* **Exercise prompt**
Would you output the entries below only from the line containing "lies between the" through the line containing "rw [h.seq]; rfl", exactly as they stand and with both ends included?

Source data:
- Opening Delimiter -
theorem Sequencer.advance_eq (q : Sequencer) :
    q.advance = { q with
      fidx := if q.ch = .left then q.fidx else q.fidx + 1
      ch := if q.ch = .left then .right else .left } := by
  rcases q with ⟨busy, src, dst, fcnt, fidx, ch⟩
  cases ch <;> rfl

/-- Settles O15: the stages' states are those of `processSample` (`runSlots_slotOrder`), each answered by its
`exec` by definition; `sampleStep_eq` is the step over the last of them. -/
theorem sampleStepRunsStagesInOrder : Obligations.SampleStepRunsStagesInOrder := by
  intro s _ hA hb hf hp
  refine ⟨_, _, _, _, _, _, _, _, rfl, rfl, rfl, rfl, rfl, rfl, rfl, rfl, ?_⟩
  rw [step_sampleStep hA hb hf hp, sampleStep_eq, Sequencer.advance_eq, ← Channel.num_eq_ite]
  rfl

end Sys2Proof.Machine
end

section
/-! PROOFS. What the eight stages read (42_audio_commands.md R82, 43_sample_pipeline.md R88). -/

namespace Sys2Proof.Machine

/-- The two states agree on all that the stages read: parameters, filter memory, ROM and `ACC`. -/
structure SameInputs (s s' : State) : Prop where
  par : s.par = s'.par
  fm : s.fm = s'.fm
  rom : s.rom = s'.rom
  acc : s.acc = s'.acc

section
variable {s s' : State}

theorem SameInputs.setAcc {x x' : Word} (h : SameInputs s s') (hx : x = x') :
    SameInputs (s.setAcc x) (s'.setAcc x') :=
  ⟨h.par, h.fm, h.rom, hx⟩

theorem SameInputs.setFm {f f' : FilterMemory} (h : SameInputs s s') (hf : f = f') :
    SameInputs (s.setFm f) (s'.setFm f') :=
  ⟨h.par, hf, h.rom, h.acc⟩

/-- A stage that is bypassed in both states or in neither. -/
theorem SameInputs.bypass {c : Prop} [Decidable c] {t t' : State} (h : SameInputs s s')
    (ht : SameInputs t t') : SameInputs (if c then s else t) (if c then s' else t') := by
  split
  · exact h
  · exact ht

/-! Each stage keeps the agreement. -/

theorem SameInputs.clip (h : SameInputs s s') : SameInputs (clipStage s) (clipStage s') :=
  h.setAcc (by rw [h.par, h.acc])

theorem SameInputs.bass1 (h : SameInputs s s') : SameInputs (bass1Stage s) (bass1Stage s') := by
  unfold bass1Stage
  rw [h.par, h.fm, h.acc]
  exact h.bypass ((h.setFm rfl).setAcc rfl)

theorem SameInputs.bass2 (h : SameInputs s s') : SameInputs (bass2Stage s) (bass2Stage s') := by
  unfold bass2Stage
  rw [h.par, h.fm, h.acc]
  exact h.bypass ((h.setFm rfl).setAcc rfl)

theorem SameInputs.highPass (h : SameInputs s s') : SameInputs (highPassStage s) (highPassStage s') :=
  (h.setAcc (by rw [h.fm, h.acc])).setFm (by rw [h.fm])

theorem SameInputs.high (h : SameInputs s s') : SameInputs (highStage s) (highStage s') := by
  unfold highStage
  rw [h.par]
  exact h.bypass h.highPass.highPass

variable (u : Config.ElemUnits)

theorem SameInputs.drive (h : SameInputs s s') : SameInputs (driveStage u s) (driveStage u s') :=
  h.setAcc (by rw [h.par, h.acc])

theorem SameInputs.comp (h : SameInputs s s') : SameInputs (compStage u s) (compStage u s') :=
  h.setAcc (by rw [h.par, h.acc])

theorem SameInputs.wshape (h : SameInputs s s') : SameInputs (wshapeStage u s) (wshapeStage u s') :=
  h.setAcc (by rw [h.par, h.rom, h.acc])

theorem SameInputs.sat (h : SameInputs s s') : SameInputs (satStage u s) (satStage u s') :=
  h.setAcc (by rw [h.acc])

/-- The eight stages in their order (R88). -/
theorem SameInputs.sample (h : SameInputs s s') : SameInputs (processSample u s) (processSample u s') :=
  h.clip.bass1.bass2.high.drive u |>.comp u |>.wshape u |>.sat u

end

/-- Settles O41: `ProcessSample` keeps the agreement of two states on its inputs. -/
theorem sampleDependsOnlyOnItsInputs : Obligations.SampleDependsOnlyOnItsInputs := by
  intro s s' hpar hfm hrom hacc
  have h := SameInputs.sample Config.units ⟨hpar, hfm, hrom, hacc⟩
  exact ⟨_, _, runSlots_slotOrder s, runSlots_slotOrder s', h.acc, h.fm⟩

end Sys2Proof.Machine
end

section
/-! PROOFS. A PROCESS with no other agent enabled, from its start step to its end step
(42_audio_commands.md R83, R87). -/

namespace Sys2Proof.Machine

/-- A run of `k + 1` steps ends with the step from where `k` of them lead. -/
theorem run_succ {M : Host.Core} {k : Nat} {s m : M.State} (hrun : M.run k s = .next m) :
    M.run (k + 1) s = M.step m := by
  induction k generalizing s with
  | zero =>
    obtain rfl : s = m := Host.Outcome.next.inj hrun
    rw [Host.Core.run]
    cases M.step s <;> rfl
  | succ k ih =>
    rw [Host.Core.run] at hrun ⊢
    cases hs : M.step s <;> rw [hs] at hrun
    case next s' => exact ih hrun
    case fault => cases hrun
    case refused => cases hrun

/-- The sequencer of a PROCESS of `n` frames when it has done `k` samples. -/
def Sequencer.atSample (src dst : CellAddr) (n k : Nat) : Sequencer :=
  { busy := true, src := src, dst := dst, fcnt := BitVec.ofNat 32 n, fidx := BitVec.ofNat 32 (k / 2),
    ch := if k % 2 = 0 then .left else .right }

/-- Two samples make a frame. -/
theorem Sequencer.advance_atSample (src dst : CellAddr) (n k : Nat) :
    (atSample src dst n k).advance = atSample src dst n (k + 1) := by
  rcases Nat.mod_two_eq_zero_or_one k with hk | hk
  · have h1 : (k + 1) % 2 = 1 := by omega
    have h2 : (k + 1) / 2 = k / 2 := by omega
    simp [advance_eq, atSample, hk, h1, h2]
  · have h1 : (k + 1) % 2 = 0 := by omega
    have h2 : (k + 1) / 2 = k / 2 + 1 := by omega
    simp [advance_eq, atSample, hk, h1, h2, BitVec.ofNat_add]

theorem Sequencer.atSample_fidx_ne {n k : Nat} (src dst : CellAddr) (hn : n < 2 ^ 32) (hk : k < 2 * n) :
    (atSample src dst n k).fidx ≠ (atSample src dst n k).fcnt := by
  intro h
  have := congrArg BitVec.toNat h
  simp only [atSample, BitVec.toNat_ofNat] at this
  omega

theorem Sequencer.atSample_fidx_eq (src dst : CellAddr) (n : Nat) :
    (atSample src dst n (2 * n)).fidx = (atSample src dst n (2 * n)).fcnt := by
  simp [atSample]

/-- `t` lies between the start and the end step of the PROCESS that waited in `s`, `k` of its samples done:
the ports and what no sample step writes are those of `s`. -/
structure InProcess (s : State) (src dst : CellAddr) (n k : Nat) (t : State) : Prop where
  seq : t.seq = .atSample src dst n k
  portA : t.portA = s.portA
  portC : t.portC = s.portC
  platform : t.platform = s.platform
  par : t.par = s.par
  rom : t.rom = s.rom
  strbuf : t.strbuf = s.strbuf

section
variable {s m : State} {src dst : CellAddr} {n k : Nat}

theorem InProcess.onlyA (h : InProcess s src dst n k m) (hA : onlyAEnabled s) : onlyAEnabled m := by
  unfold onlyAEnabled
  rw [h.portC, h.platform]
  exact hA

theorem InProcess.busy (h : InProcess s src dst n k m) : m.seq.busy = true := by
  rw [h.seq]; rfl

theorem InProcess.pend (h : InProcess s src dst n k m) : m.portA.pend = s.portA.pend := by
  rw [h.portA]

variable {w : Command} (hA : onlyAEnabled s) (hw : s.portA.pend = some w)
include hA hw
- Closing Delimiter -
* **Response**
/-- `t` lies between the start and the end step of the PROCESS that waited in `s`, `k` of its samples done:
the ports and what no sample step writes are those of `s`. -/
structure InProcess (s : State) (src dst : CellAddr) (n k : Nat) (t : State) : Prop where
  seq : t.seq = .atSample src dst n k
  portA : t.portA = s.portA
  portC : t.portC = s.portC
  platform : t.platform = s.platform
  par : t.par = s.par
  rom : t.rom = s.rom
  strbuf : t.strbuf = s.strbuf

section
variable {s m : State} {src dst : CellAddr} {n k : Nat}

theorem InProcess.onlyA (h : InProcess s src dst n k m) (hA : onlyAEnabled s) : onlyAEnabled m := by
  unfold onlyAEnabled
  rw [h.portC, h.platform]
  exact hA

theorem InProcess.busy (h : InProcess s src dst n k m) : m.seq.busy = true := by
  rw [h.seq]; rfl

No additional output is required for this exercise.